■ ABOUT THIS EXERCISE
Below are some records; output exactly the lines from the line with "v).mode = s.mode := rfl" to the line with "v).lastChar = s.lastChar := rfl", both ends kept, and nothing more.

Records from a collection:
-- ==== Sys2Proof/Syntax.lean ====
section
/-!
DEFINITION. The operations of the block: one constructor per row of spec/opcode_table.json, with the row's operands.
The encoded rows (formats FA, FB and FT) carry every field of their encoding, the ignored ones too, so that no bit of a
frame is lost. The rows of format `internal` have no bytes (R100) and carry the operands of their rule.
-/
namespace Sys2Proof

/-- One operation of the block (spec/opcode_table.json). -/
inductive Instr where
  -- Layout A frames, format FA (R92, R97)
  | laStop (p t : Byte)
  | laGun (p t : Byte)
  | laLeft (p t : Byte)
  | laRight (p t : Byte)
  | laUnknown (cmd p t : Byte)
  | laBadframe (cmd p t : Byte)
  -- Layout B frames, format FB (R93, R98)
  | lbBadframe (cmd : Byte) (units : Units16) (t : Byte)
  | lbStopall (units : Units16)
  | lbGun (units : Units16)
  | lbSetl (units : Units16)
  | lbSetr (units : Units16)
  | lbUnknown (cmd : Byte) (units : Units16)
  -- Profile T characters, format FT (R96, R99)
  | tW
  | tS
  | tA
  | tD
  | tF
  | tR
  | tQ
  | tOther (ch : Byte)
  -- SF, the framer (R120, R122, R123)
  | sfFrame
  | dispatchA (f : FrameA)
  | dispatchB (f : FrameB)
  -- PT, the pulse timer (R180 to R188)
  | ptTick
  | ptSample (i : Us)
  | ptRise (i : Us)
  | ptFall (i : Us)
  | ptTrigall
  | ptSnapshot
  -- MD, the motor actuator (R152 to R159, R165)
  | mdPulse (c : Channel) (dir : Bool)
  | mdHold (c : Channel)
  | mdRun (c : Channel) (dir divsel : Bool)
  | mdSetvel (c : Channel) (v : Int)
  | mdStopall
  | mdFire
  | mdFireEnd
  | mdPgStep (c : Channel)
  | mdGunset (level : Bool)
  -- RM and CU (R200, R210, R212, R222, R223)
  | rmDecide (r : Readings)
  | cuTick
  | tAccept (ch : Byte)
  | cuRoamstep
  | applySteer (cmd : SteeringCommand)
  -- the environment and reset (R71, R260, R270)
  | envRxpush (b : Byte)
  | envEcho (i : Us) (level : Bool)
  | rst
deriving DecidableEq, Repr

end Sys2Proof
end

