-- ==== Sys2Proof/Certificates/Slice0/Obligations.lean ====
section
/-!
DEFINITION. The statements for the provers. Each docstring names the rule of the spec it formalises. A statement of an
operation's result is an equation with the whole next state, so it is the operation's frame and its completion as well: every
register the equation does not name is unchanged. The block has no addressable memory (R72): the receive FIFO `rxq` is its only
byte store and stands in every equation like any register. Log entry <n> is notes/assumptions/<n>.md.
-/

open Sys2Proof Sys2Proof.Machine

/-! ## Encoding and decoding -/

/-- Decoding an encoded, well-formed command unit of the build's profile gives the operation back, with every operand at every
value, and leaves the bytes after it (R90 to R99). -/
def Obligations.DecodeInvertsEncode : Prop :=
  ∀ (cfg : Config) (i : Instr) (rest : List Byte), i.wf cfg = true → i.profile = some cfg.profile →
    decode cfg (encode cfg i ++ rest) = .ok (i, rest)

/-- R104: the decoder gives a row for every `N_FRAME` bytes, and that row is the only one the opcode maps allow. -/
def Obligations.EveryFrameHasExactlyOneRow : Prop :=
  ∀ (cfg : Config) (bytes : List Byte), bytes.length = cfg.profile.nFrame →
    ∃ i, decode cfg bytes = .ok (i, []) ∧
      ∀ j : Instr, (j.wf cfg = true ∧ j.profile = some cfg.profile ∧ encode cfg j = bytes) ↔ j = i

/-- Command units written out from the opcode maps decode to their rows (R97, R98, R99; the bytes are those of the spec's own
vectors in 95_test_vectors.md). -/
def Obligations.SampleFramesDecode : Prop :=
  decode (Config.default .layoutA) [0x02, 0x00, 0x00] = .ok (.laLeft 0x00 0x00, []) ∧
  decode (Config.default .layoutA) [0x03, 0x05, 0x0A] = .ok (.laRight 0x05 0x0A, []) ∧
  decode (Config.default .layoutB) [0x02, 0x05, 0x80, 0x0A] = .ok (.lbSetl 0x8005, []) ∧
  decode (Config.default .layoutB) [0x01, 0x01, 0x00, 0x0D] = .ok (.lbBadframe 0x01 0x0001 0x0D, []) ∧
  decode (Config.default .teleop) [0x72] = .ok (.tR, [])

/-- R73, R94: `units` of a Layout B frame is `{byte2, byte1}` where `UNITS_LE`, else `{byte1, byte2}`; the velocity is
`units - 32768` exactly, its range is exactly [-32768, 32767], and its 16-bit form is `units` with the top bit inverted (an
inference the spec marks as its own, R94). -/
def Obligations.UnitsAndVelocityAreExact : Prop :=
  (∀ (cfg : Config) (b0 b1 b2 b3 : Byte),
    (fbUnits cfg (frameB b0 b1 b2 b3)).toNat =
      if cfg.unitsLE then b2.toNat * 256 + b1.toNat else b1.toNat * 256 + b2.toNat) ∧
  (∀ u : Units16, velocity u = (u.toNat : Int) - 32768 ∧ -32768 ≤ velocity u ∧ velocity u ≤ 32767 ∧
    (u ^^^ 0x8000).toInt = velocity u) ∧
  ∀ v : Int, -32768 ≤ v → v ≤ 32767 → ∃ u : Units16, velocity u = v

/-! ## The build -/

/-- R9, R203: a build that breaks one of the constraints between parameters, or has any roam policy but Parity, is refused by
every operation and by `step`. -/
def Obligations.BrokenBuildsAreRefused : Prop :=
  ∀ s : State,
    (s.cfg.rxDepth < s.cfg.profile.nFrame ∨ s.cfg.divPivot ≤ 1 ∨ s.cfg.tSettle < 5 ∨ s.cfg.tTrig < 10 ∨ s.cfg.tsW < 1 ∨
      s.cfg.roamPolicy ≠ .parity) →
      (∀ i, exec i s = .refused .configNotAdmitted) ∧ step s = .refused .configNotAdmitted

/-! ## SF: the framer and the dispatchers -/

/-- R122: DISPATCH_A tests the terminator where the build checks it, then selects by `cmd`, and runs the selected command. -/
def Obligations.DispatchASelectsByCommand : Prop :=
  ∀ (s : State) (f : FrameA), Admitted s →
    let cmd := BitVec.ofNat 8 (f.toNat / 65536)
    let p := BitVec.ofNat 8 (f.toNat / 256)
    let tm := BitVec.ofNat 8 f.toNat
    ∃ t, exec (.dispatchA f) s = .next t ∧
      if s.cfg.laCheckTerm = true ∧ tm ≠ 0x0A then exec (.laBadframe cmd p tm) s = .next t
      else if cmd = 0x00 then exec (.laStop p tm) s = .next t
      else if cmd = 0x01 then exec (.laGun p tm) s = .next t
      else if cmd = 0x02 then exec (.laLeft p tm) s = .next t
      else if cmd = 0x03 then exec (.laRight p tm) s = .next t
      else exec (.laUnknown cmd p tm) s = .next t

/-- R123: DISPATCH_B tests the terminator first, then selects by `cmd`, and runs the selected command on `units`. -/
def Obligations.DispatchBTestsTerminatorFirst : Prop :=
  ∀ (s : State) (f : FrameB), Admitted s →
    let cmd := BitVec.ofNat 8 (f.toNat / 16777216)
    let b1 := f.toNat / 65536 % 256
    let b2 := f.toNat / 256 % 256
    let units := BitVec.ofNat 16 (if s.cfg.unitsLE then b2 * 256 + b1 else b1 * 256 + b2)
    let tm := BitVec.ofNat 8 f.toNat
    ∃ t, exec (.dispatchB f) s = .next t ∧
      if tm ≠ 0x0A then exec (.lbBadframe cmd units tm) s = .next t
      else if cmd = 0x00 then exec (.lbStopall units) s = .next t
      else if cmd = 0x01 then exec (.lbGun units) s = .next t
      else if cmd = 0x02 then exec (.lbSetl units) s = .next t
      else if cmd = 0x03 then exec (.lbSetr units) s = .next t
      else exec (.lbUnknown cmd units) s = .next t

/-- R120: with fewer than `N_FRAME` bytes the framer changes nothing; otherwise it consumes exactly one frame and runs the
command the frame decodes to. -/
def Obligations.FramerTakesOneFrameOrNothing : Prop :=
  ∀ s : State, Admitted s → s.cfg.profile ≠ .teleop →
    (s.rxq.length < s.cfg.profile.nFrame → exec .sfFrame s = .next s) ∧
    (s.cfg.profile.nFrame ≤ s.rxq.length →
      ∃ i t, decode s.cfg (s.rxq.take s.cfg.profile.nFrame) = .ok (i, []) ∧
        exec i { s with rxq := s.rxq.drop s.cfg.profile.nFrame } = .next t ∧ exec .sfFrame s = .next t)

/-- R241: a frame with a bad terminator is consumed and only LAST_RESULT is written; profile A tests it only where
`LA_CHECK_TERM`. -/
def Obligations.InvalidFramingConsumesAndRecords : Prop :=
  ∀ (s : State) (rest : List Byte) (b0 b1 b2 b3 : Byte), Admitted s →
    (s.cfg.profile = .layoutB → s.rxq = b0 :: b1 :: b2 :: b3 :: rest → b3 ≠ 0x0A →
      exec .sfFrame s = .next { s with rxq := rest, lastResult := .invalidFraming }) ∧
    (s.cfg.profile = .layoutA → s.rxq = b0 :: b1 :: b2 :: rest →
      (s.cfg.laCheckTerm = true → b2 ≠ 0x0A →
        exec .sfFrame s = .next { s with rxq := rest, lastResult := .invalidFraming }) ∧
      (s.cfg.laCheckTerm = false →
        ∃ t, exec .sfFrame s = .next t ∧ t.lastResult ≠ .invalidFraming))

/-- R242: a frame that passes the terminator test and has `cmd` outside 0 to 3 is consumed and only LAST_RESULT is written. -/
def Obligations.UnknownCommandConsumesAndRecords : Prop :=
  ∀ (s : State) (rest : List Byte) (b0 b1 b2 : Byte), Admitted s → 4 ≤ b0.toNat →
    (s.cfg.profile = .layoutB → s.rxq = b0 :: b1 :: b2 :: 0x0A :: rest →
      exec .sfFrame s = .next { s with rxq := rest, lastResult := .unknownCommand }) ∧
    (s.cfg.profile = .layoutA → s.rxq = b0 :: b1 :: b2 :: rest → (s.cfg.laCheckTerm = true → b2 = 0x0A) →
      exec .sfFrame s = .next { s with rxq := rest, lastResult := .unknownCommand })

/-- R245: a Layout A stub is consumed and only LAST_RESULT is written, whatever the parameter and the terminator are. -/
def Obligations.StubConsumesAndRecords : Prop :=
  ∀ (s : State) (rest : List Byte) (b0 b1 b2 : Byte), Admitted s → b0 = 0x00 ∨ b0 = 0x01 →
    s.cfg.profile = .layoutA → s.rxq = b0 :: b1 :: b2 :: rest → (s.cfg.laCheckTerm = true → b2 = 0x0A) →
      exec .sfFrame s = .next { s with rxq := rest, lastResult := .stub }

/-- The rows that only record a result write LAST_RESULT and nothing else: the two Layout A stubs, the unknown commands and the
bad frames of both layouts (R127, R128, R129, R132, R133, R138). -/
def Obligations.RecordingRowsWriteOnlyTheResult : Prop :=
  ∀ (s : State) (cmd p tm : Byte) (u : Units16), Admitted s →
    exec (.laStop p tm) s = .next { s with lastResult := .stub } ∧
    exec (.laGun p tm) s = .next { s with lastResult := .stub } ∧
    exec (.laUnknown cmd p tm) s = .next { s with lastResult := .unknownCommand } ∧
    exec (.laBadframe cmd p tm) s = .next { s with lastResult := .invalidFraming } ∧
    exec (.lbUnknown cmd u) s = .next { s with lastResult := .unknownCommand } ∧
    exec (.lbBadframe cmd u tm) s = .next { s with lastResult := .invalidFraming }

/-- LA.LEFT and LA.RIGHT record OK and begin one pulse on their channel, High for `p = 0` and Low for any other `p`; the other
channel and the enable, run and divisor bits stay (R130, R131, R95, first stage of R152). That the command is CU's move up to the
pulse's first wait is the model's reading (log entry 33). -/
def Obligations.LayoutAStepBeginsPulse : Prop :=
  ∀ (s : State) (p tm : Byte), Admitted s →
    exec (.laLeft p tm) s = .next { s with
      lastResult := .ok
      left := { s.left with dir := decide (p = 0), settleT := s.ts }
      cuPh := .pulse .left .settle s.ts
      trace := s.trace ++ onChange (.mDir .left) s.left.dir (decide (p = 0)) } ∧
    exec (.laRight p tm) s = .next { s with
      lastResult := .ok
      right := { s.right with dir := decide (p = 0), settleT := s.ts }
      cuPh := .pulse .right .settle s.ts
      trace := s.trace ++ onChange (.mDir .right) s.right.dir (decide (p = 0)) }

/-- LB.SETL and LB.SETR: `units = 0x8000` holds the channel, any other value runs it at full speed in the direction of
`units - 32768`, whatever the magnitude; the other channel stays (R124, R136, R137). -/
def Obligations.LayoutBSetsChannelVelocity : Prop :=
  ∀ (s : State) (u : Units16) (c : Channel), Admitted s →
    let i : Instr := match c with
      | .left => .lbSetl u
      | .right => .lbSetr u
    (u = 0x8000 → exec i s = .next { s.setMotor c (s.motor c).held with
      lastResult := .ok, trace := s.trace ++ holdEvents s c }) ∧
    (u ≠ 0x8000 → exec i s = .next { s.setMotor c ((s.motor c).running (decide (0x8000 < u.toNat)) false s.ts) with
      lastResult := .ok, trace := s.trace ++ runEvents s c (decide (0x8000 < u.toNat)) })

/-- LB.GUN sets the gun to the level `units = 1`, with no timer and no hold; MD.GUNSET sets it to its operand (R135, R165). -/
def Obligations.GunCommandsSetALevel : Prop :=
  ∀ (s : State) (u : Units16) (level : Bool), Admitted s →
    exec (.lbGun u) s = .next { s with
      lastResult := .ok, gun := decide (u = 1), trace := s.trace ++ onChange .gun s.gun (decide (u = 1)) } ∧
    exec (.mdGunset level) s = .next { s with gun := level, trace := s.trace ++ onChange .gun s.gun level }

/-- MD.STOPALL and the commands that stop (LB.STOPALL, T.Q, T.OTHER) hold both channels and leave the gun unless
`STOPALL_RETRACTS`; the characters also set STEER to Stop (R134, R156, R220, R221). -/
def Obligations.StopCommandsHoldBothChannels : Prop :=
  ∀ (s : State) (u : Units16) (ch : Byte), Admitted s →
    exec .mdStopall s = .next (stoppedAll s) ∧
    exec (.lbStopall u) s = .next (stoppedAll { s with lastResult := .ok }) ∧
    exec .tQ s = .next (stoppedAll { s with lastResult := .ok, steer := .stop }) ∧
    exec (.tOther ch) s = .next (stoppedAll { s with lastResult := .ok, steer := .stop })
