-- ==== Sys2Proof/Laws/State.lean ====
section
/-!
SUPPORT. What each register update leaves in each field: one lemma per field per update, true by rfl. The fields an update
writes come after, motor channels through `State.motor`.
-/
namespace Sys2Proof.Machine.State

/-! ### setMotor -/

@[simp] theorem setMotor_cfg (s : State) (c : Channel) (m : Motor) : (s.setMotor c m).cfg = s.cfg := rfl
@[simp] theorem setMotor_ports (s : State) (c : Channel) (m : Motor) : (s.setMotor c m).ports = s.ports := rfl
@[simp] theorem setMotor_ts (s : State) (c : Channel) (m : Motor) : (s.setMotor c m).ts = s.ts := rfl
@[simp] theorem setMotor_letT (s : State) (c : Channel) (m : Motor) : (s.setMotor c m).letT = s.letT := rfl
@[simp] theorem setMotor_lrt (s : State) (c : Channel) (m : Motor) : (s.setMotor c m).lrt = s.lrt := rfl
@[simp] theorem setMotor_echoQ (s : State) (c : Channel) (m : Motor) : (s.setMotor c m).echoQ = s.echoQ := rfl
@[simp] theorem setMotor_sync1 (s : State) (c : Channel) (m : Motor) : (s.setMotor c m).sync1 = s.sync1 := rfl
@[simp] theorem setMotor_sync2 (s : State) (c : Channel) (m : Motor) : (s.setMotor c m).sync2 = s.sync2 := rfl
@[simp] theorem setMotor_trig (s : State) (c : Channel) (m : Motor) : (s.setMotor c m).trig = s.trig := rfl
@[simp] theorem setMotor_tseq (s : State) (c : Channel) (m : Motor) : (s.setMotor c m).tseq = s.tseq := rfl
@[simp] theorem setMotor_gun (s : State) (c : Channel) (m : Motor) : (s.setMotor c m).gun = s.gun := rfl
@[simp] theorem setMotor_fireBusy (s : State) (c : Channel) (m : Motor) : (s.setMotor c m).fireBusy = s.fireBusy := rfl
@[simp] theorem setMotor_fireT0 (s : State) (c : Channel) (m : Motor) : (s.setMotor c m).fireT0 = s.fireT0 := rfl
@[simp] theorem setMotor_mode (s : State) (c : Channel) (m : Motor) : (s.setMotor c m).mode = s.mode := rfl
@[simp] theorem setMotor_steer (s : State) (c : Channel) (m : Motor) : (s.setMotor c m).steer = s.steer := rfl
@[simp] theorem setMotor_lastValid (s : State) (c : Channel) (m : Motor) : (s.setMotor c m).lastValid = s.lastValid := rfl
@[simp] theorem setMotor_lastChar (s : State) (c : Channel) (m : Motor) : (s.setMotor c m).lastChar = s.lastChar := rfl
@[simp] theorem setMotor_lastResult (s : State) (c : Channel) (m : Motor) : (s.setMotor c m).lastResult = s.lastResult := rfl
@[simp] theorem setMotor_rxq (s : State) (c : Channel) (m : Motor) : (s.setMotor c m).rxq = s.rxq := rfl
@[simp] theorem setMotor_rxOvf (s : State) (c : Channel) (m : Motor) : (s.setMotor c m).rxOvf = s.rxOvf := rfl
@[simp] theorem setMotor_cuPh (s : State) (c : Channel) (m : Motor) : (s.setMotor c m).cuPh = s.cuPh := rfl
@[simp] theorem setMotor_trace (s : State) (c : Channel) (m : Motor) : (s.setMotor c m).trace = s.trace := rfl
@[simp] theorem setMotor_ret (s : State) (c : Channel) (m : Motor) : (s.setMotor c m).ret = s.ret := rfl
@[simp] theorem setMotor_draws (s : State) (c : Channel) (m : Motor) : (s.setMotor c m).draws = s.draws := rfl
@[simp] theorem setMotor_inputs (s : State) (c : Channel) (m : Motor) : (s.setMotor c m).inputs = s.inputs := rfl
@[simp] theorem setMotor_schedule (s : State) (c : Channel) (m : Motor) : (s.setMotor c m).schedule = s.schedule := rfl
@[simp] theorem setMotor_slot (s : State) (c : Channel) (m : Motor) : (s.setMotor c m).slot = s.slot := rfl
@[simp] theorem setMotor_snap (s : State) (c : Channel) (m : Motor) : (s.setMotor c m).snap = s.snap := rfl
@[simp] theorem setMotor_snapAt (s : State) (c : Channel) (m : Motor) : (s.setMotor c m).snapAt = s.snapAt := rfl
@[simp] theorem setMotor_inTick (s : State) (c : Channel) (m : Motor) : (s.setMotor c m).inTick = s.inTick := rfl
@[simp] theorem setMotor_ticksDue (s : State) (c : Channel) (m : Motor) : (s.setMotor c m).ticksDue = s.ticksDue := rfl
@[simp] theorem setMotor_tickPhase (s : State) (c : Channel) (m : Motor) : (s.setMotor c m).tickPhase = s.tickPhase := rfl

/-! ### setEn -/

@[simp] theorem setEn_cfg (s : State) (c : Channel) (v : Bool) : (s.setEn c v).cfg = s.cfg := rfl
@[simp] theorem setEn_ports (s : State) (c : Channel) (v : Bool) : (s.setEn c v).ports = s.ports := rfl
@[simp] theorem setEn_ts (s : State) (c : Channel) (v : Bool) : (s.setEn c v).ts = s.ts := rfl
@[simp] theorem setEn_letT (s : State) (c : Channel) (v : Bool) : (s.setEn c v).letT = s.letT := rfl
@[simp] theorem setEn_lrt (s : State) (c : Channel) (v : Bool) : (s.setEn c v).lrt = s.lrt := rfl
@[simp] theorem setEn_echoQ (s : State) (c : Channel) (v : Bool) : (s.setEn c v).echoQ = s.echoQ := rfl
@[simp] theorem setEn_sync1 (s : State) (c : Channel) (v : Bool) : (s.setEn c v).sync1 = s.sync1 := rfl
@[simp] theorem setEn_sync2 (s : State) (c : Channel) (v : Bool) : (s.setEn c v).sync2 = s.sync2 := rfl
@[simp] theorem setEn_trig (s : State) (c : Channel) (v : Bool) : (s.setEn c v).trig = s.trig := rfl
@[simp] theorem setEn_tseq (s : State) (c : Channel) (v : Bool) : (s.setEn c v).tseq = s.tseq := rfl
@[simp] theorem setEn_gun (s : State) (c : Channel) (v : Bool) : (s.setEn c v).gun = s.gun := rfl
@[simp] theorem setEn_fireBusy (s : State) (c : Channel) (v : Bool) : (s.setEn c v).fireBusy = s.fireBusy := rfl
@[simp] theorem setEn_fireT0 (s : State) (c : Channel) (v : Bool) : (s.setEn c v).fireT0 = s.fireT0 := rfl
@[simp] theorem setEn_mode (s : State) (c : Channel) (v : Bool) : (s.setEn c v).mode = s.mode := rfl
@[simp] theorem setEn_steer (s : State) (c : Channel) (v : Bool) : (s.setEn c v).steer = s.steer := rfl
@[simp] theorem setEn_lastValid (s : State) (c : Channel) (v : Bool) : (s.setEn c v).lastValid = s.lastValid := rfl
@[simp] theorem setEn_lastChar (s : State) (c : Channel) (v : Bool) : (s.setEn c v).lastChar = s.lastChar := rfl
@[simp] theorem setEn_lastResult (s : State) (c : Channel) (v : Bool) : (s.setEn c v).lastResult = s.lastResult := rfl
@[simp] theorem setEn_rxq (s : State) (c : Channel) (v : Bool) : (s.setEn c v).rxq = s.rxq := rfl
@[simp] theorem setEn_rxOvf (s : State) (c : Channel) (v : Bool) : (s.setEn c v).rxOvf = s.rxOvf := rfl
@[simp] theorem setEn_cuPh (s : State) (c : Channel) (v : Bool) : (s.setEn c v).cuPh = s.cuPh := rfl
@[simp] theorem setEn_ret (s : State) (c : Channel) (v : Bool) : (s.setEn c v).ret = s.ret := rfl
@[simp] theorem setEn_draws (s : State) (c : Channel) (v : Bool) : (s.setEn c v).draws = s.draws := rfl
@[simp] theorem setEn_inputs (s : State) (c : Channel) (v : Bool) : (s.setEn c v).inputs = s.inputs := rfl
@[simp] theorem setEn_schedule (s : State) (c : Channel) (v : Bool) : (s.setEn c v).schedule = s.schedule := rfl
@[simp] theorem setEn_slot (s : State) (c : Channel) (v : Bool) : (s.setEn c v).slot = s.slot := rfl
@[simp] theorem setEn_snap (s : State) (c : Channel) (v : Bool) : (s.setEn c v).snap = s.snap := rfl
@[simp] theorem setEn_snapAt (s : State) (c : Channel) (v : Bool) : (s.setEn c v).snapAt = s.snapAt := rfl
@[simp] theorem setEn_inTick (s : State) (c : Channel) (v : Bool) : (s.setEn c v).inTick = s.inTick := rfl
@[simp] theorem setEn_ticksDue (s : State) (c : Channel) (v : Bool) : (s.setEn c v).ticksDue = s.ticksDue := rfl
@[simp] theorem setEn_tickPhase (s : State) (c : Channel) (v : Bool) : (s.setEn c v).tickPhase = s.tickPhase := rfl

■ RESULT FOR THIS TASK
@[simp] theorem setEn_mode (s : State) (c : Channel) (v : Bool) : (s.setEn c v).mode = s.mode := rfl
@[simp] theorem setEn_steer (s : State) (c : Channel) (v : Bool) : (s.setEn c v).steer = s.steer := rfl
@[simp] theorem setEn_lastValid (s : State) (c : Channel) (v : Bool) : (s.setEn c v).lastValid = s.lastValid := rfl
@[simp] theorem setEn_lastChar (s : State) (c : Channel) (v : Bool) : (s.setEn c v).lastChar = s.lastChar := rfl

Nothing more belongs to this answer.